=== Supplied records ===

-- ==== Sys2Proof/Tests/Slice0.lean ====
section
/-! SUPPORT. Tests of the model. The expected results of the decode and step tests are those of
95_test_vectors.md (the vector is named) and of the worked examples of the rules; the witness theorems show,
for each obligation that has hypotheses, a concrete state and operands that meet them. -/

namespace Sys2Proof.Tests

open Sys2Proof.Machine

-- One kernel check at a time, so that the file builds with any thread stack size.
set_option Elab.async false

/-! ### Helpers -/

/-- What `f` reads in the next state, if there is one. -/
def after {α : Type} (r : Res) (f : State → α) : Option α :=
  match r with
  | .next t => some (f t)
  | .fault _ => none
  | .refused _ => none

/-- Does the item decode to `i`? -/
def reads (item : Item) (i : Instr) : Bool :=
  match decode item with
  | .ok j => decide (j = i)
  | .error _ => false

/-- After reset, with bytes at the start of `TXPAY` and the cursor behind them. -/
def assembled (p : List Byte) : State :=
  { State.reset with txpay := Memory.putAll [] 0 p, txCur := BitVec.ofNat 16 p.length }

/-- After reset, with the payload view `p`. -/
def viewing (p : List Byte) : State :=
  { State.reset with rxbuf := Memory.putAll [] 2 p, rxLen := BitVec.ofNat 8 p.length, rxValid := true }

/-- A fresh armed receive at time 0 with bytes waiting. -/
def armed (queue : List Byte) : State := { rxStart 100 .armed State.reset with rxQueue := queue }

/-- A fresh blocking receive of the operation `sel` at time 0 with bytes waiting. -/
def blocking (sel : Byte) (queue : List Byte) : State :=
  { rxStart 100 .blocking { State.reset with opCur := sel } with rxQueue := queue }

/-- The operation word `w` runs on `s`. -/
def present (w : OpWord) (s : State) : Res := step { s with sched := [.op w] }

/-- The frame that the spec calls good. -/
def good : List Byte := [0x02, 0x05, 0x06, 0x00, 0x00, 0x13, 0x88, 0x8B, 0x25, 0x03]

/-- The full telemetry payload of V-DEC-7. -/
def fullPayload : List Byte :=
  [0x04, 0x00, 0xFD, 0x01, 0x2C, 0x00, 0x00, 0x04, 0xD2, 0x00, 0x00, 0x02, 0x37, 0x00, 0x00, 0x00, 0x00,
    0xFF, 0xFF, 0xFF, 0x6A, 0x01, 0xF4, 0x00, 0x00, 0x2E, 0xE0, 0x01, 0x6C, 0x00, 0x00, 0x30, 0x39]
    ++ [0x00, 0x00, 0x00, 0x64, 0x00, 0x06, 0xC6, 0x60, 0x00, 0x00, 0x00, 0x00, 0x00, 0x01, 0xE2, 0x40,
      0x00, 0x01, 0xE2, 0x40, 0x00, 0x05, 0x64, 0xEB, 0xA0, 0x01]

/-! ### WellFormed refuses each ill-formed term -/

theorem test_wf_refuses_forward_to_peer_zero :
    (Instr.commForwardCan (.outbound (0, .alive))).wf = false := by decide

theorem test_wf_refuses_short_frame_too_long :
    (Instr.frameShort (.outbound (List.replicate 256 0))).wf = false := by
  simp only [Instr.wf, List.length_replicate]; decide

theorem test_wf_refuses_long_frame_too_short :
    (Instr.frameLong (.outbound (List.replicate 255 0))).wf = false := by
  simp only [Instr.wf, List.length_replicate]; decide

theorem test_wf_refuses_long_frame_too_long :
    (Instr.frameLong (.outbound (List.replicate 65536 0))).wf = false := by
  simp only [Instr.wf, List.length_replicate]; decide

theorem test_wf_refuses_undeliverable_payload :
    (Instr.commFwVersion (.inbound (List.replicate 251 0))).wf = false
      ∧ (Instr.commGetValues (.inbound (List.replicate 251 0))).wf = false
      ∧ (Instr.commSetDuty (.inbound (List.replicate 251 0))).wf = false
      ∧ (Instr.commSetCurrent (.inbound (List.replicate 251 0))).wf = false
      ∧ (Instr.commSetCurrentBrake (.inbound (List.replicate 251 0))).wf = false
      ∧ (Instr.commSetRpm (.inbound (List.replicate 251 0))).wf = false
      ∧ (Instr.commSetPos (.inbound (List.replicate 251 0))).wf = false
      ∧ (Instr.commAlive (.inbound (List.replicate 251 0))).wf = false
      ∧ (Instr.commForwardCan (.inbound (List.replicate 251 0))).wf = false
      ∧ (Instr.commSetChuckData (.inbound (List.replicate 251 0))).wf = false
      ∧ (Instr.commGetValuesSelective (.inbound (List.replicate 251 0))).wf = false := by
  simp only [Instr.wf, Wire.wfInbound, List.length_replicate]; decide

/-! ### Decode: words written out from the tables of 30_encoding.md (R110, R111, R121, R100, R101) -/

theorem test_decode_crc_words :
    reads (.host 0x01FE000300000001) (.crc16 .txpay 510 3) = true
      ∧ reads (.host 0x00FA000700000101) (.crc16 .rxbuf 250 7) = true := by decide

theorem test_decode_append_words :
    reads (.host 0x0000000000000010) .payReset = true
      ∧ reads (.host 0x000000000000A511) (.appendU8 0xA5) = true
      ∧ reads (.host 0x0000000000000012) (.appendBool false) = true
      ∧ reads (.host 0x000000000000FF12) (.appendBool true) = true
      ∧ reads (.host 0x8000000000000013) (.appendInt32 0x80000000) = true
      ∧ reads (.host 0xDEADBEEF00000014) (.appendUint32 0xDEADBEEF) = true := by decide

theorem test_decode_read_words :
    reads (.host 0x0000000000000118) (.rxSeek 1) = true
      ∧ reads (.host 0x0000000000000019) .getU8 = true
      ∧ reads (.host 0x000000000000001A) .getInt32 = true
      ∧ reads (.host 0x000000000000001B) .getUint32 = true
      ∧ reads (.host 0x0000000A0000001C) (.getFloat16 10) = true
      ∧ reads (.host 0x000F42400000001D) (.getFloat32 1000000) = true := by decide

theorem test_decode_frame_words :
    reads (.host 0x0000000000000020) .frameSend = true
      ∧ reads (.host 0x0000010100000021) (.frameCheck 257) = true := by decide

===

• _Exercise aim_
Transcribe the records above exactly, beginning at the line that contains "def armed (queue" and ending with the line that contains "calls good. -/", both included, and nothing else.

• _Output for this task_
def armed (queue : List Byte) : State := { rxStart 100 .armed State.reset with rxQueue := queue }

/-- A fresh blocking receive of the operation `sel` at time 0 with bytes waiting. -/
def blocking (sel : Byte) (queue : List Byte) : State :=
  { rxStart 100 .blocking { State.reset with opCur := sel } with rxQueue := queue }

/-- The operation word `w` runs on `s`. -/
def present (w : OpWord) (s : State) : Res := step { s with sched := [.op w] }

/-- The frame that the spec calls good. -/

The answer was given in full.